Your task> Copy out each line below that has the word "three" in it.

<<<<

/-- For every input FB.PARSE answers, in this order: TruncatedHeader below 64 bytes; TruncatedPayload;
LengthMismatch unless trailing bytes are allowed; VersionIncompatible with the protocol version found; otherwise
the header words little-endian at their offsets, the 40 reserved bytes as they stand, exactly the declared
payload, and the Unrecognized fields. Neither the window nor the payload maximum is checked. Nothing but the
response log changes. (R126) -/
def Obligations.FbParseResult : Prop :=
  ∀ (B : Bytes) (s : State), selectorOf (.fbParse B) = 0x2100 ∧ exec (.fbParse B) s = .next
      { s with responses := s.responses ++
        [if B.length < 64 then .err (.truncatedHeader B.length 64)
        else if B.length - 64 < le32 B 4 then .err (.truncatedPayload (B.length - 64) (le32 B 4))
        else if le32 B 4 < B.length - 64 ∧ s.cfg.allowTrailingBytes = false then
          .err (.lengthMismatch (B.length - 64) (le32 B 4))
        else if le32 B 12 ≠ s.cfg.hostProtocolVer.toNat then .err (.versionIncompatible (le32 B 12) none)
        else .ok (.fbParsed
          { feedbackCmdType := le32 B 0, payloadSize := le32 B 4, bufferId := le32 B 8, protocolVer := le32 B 12,
            feedbackDataType := le32 B 16, destOffset := le32 B 20, reserved := (B.drop 24).take 40 }
          ((B.drop 64).take (le32 B 4))
          ((if 7 ≤ le32 B 0 then [.hdr .feedbackCmdType] else []) ++
            (if 5 ≤ le32 B 16 then [.hdr .feedbackDataType] else [])))] }

/-- FB.BUILD checks feedback_cmd_type (below 7), buffer_id, protocol_ver, feedback_data_type (below 5) and
dest_offset in that order, then the payload against 16384, then the window: dest_offset at least 0x1000 and
dest_offset plus length at most 0x1FFFF on unbounded naturals; otherwise it answers the 64-byte header, little-
endian with 40 zero bytes and the length computed, followed by the payload. Nothing but the response log
changes. (R127) -/
def Obligations.FbBuildResult : Prop :=
  ∀ (h : FbHeader) (P : Bytes) (s : State), selectorOf (.fbBuild h P) = 0x2101 ∧ exec (.fbBuild h P) s = .next
      { s with responses := s.responses ++
        [if ¬h.feedbackCmdType < 7 then .err (.fieldOutOfRange (.hdr .feedbackCmdType))
        else if ¬h.bufferId < 2 ^ 32 then .err (.fieldOutOfRange (.hdr .bufferId))
        else if ¬h.protocolVer < 2 ^ 32 then .err (.fieldOutOfRange (.hdr .protocolVer))
        else if ¬h.feedbackDataType < 5 then .err (.fieldOutOfRange (.hdr .feedbackDataType))
        else if ¬h.destOffset < 2 ^ 32 then .err (.fieldOutOfRange (.hdr .destOffset))
        else if 16384 < P.length then .err (.payloadTooLarge P.length 16384)
        else if h.destOffset < 0x1000 ∨ 0x1FFFF < h.destOffset + P.length then
          .err (.offsetOutOfRange h.destOffset P.length)
        else .ok (.built (bytesLe32 h.feedbackCmdType ++ bytesLe32 P.length ++ bytesLe32 h.bufferId ++
          bytesLe32 h.protocolVer ++ bytesLe32 h.feedbackDataType ++ bytesLe32 h.destOffset ++
          List.replicate 40 0 ++ P))] }

/-- For every input WR.PARSE answers TruncatedHeader below 8 bytes, TruncatedPayload, LengthMismatch unless
trailing bytes are allowed, or the two header words, exactly the declared payload, and write_data_type
Unrecognized from 7. There is no version check. Nothing but the response log changes. (R128) -/
def Obligations.WrParseResult : Prop :=
  ∀ (B : Bytes) (s : State), selectorOf (.wrParse B) = 0x2200 ∧ exec (.wrParse B) s = .next
      { s with responses := s.responses ++
        [if B.length < 8 then .err (.truncatedHeader B.length 8)
        else if B.length - 8 < le32 B 4 then .err (.truncatedPayload (B.length - 8) (le32 B 4))
        else if le32 B 4 < B.length - 8 ∧ s.cfg.allowTrailingBytes = false then
          .err (.lengthMismatch (B.length - 8) (le32 B 4))
        else .ok (.wrParsed { writeDataType := le32 B 0, writeDataLen := le32 B 4 } ((B.drop 8).take (le32 B 4))
          (if 7 ≤ le32 B 0 then [.hdr .writeDataType] else []))] }

/-- WR.BUILD, whole. The clause for a payload of 2^32 bytes or more is the model's reading of R12's last
sentences (assumption 7, DEDUCED). (R129, R122, R12) -/
def Obligations.WrBuildResult : Prop :=
  ∀ (h : WrHeader) (P : Bytes) (s : State), selectorOf (.wrBuild h P) = 0x2201 ∧
    let m := s.cfg.maxWrite
    let max :=
      if h.writeDataType = 0 then m.fwLoad else if h.writeDataType = 1 then m.dataLoad
      else if h.writeDataType = 2 then m.feedback else if h.writeDataType = 3 then m.setFeatures
      else if h.writeDataType = 4 then m.getFeatures else if h.writeDataType = 5 then m.outputReport
      else m.noDataUseDefaults
    exec (.wrBuild h P) s = .next
      { s with responses := s.responses ++
        [if ¬h.writeDataType < 7 then .err (.fieldOutOfRange (.hdr .writeDataType))
        else if max < P.length then .err (.payloadTooLarge P.length max)
        else if 2 ^ 32 ≤ P.length then .err (.fieldOutOfRange (.hdr .writeDataLen))
        else .ok (.built (bytesLe32 h.writeDataType ++ bytesLe32 P.length ++ P))] }

/-- For every input ERRP.PARSE answers TruncatedHeader below 12 bytes, LengthMismatch above 12 unless trailing
bytes are allowed, or the error type byte, the three reserved bytes, the firmware error word with its bits 0 and
1, and the raw Error register copy with its decoded view. Nothing but the response log changes. The decoded
Error view rests on the layout the spec took from general knowledge (D3, 93 entry G1): assumption 8, PRESUMED.
That more than 12 bytes are accepted when trailing bytes are allowed is R130 followed over D23: assumption 15,
DEDUCED. (42_envelopes.md section 5, 93_implementation_defined.md G1) -/
def Obligations.ErrpParseResult : Prop :=
  ∀ (B : Bytes) (s : State), selectorOf (.errpParse B) = 0x2300 ∧ exec (.errpParse B) s = .next
      { s with responses := s.responses ++
        [if B.length < 12 then .err (.truncatedHeader B.length 12)
        else if 12 < B.length ∧ s.cfg.allowTrailingBytes = false then .err (.lengthMismatch B.length 12)
        else .ok (.errpParsed
          { errorType := (B.getD 0 0).toNat, reserved := (B.drop 1).take 3, fwWord := BitVec.ofNat 32 (le32 B 4),
            invalidFrameCharacteristics := le32 B 4 % 2, microframeIndexInvalid := le32 B 4 / 2 % 2,
            errRaw := BitVec.ofNat 32 (le32 B 8),
            err :=
              { invalidFw := le32 B 8 % 2, invalidData := le32 B 8 / 2 % 2, selfTestFailed := le32 B 8 / 4 % 2,
                fatalError := le32 B 8 / 2 ^ 15 % 2, vendorErrors := le32 B 8 / 2 ^ 16 } })] }

/-- ERRP.BUILD checks error_type, the two flags, then the Error view in bit order, and otherwise answers 12
bytes: the type, three zeros, the two flags as a word, and the encoded Error word. Nothing but the response log
changes. The encoded Error word rests on the layout the spec took from general knowledge (D3, 93 entry G1):
assumption 8, PRESUMED. (42_envelopes.md section 5, 93_implementation_defined.md G1) -/
def Obligations.ErrpBuildResult : Prop :=
  ∀ (h : ErrpHeader) (s : State), selectorOf (.errpBuild h) = 0x2301 ∧ exec (.errpBuild h) s = .next
      { s with responses := s.responses ++
        [if ¬h.errorType ≤ 255 then .err (.fieldOutOfRange (.hdr .errorType))
        else if ¬h.invalidFrameCharacteristics ≤ 1 then .err (.fieldOutOfRange (.hdr .invalidFrameCharacteristics))
        else if ¬h.microframeIndexInvalid ≤ 1 then .err (.fieldOutOfRange (.hdr .microframeIndexInvalid))
        else if ¬h.err.invalidFw ≤ 1 then .err (.fieldOutOfRange (.reg .invalidFw))
        else if ¬h.err.invalidData ≤ 1 then .err (.fieldOutOfRange (.reg .invalidData))
        else if ¬h.err.selfTestFailed ≤ 1 then .err (.fieldOutOfRange (.reg .selfTestFailed))
        else if ¬h.err.fatalError ≤ 1 then .err (.fieldOutOfRange (.reg .fatalError))
        else if ¬h.err.vendorErrors ≤ 65535 then .err (.fieldOutOfRange (.reg .vendorErrors))
        else .ok (.built (BitVec.ofNat 8 h.errorType :: List.replicate 3 0 ++
          bytesLe32 (h.invalidFrameCharacteristics + 2 * h.microframeIndexInvalid) ++
          bytesLe32 (h.err.invalidFw + h.err.invalidData * 2 + h.err.selfTestFailed * 4 + h.err.fatalError * 2 ^ 15 +
            h.err.vendorErrors * 2 ^ 16)))] }

/-- For RAW, FB and WR, whenever the build answers bytes (and, for RAW and FB, the version fields built are the
host's), the parse of those bytes answers the header given, the payload's length, all reserved bytes zero, the
payload itself and nothing Unrecognized; ERRP.PARSE of what ERRP.BUILD answers gives its fields back. (R123) -/
def Obligations.ParseOfBuildReturnsHeaderAndPayload : Prop :=
  (∀ (h : RawHeader) (P B : Bytes) (s : State), exec (.rawBuild h P) s = .next (s.respond (.ok (.built B))) →
      h.protocolVer = s.cfg.hostProtocolVer.toNat → h.compatId = s.cfg.hostCompatId.toNat →
      exec (.rawParse B) s = .next (s.respond (.ok (.rawParsed
        { dataType := h.dataType, payloadSize := P.length, bufferId := h.bufferId, protocolVer := h.protocolVer,
          compatId := h.compatId,
          reserved := List.replicate (if s.cfg.compatIdBytes = .four then 12 else 15) 0,
          transactionId := h.transactionId, privReserved := List.replicate 28 0 } P [])))) ∧
  (∀ (h : FbHeader) (P B : Bytes) (s : State), exec (.fbBuild h P) s = .next (s.respond (.ok (.built B))) →
      h.protocolVer = s.cfg.hostProtocolVer.toNat →
      exec (.fbParse B) s = .next (s.respond (.ok (.fbParsed
        { feedbackCmdType := h.feedbackCmdType, payloadSize := P.length, bufferId := h.bufferId,
          protocolVer := h.protocolVer, feedbackDataType := h.feedbackDataType, destOffset := h.destOffset,
          reserved := List.replicate 40 0 } P [])))) ∧
  (∀ (h : WrHeader) (P B : Bytes) (s : State), exec (.wrBuild h P) s = .next (s.respond (.ok (.built B))) →
      exec (.wrParse B) s = .next (s.respond (.ok (.wrParsed
        { writeDataType := h.writeDataType, writeDataLen := P.length } P [])))) ∧
  (∀ (h : ErrpHeader) (B : Bytes) (s : State), exec (.errpBuild h) s = .next (s.respond (.ok (.built B))) →
      ∃ fw raw, exec (.errpParse B) s = .next (s.respond (.ok (.errpParsed
        { errorType := h.errorType, reserved := List.replicate 3 0, fwWord := fw,
          invalidFrameCharacteristics := h.invalidFrameCharacteristics,
          microframeIndexInvalid := h.microframeIndexInvalid, errRaw := raw, err := h.err }))))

>>>>

Exercise output>
bytes are allowed, or the error type byte, the three reserved bytes, the firmware error word with its bits 0 and
bytes: the type, three zeros, the two flags as a word, and the encoded Error word. Nothing but the response log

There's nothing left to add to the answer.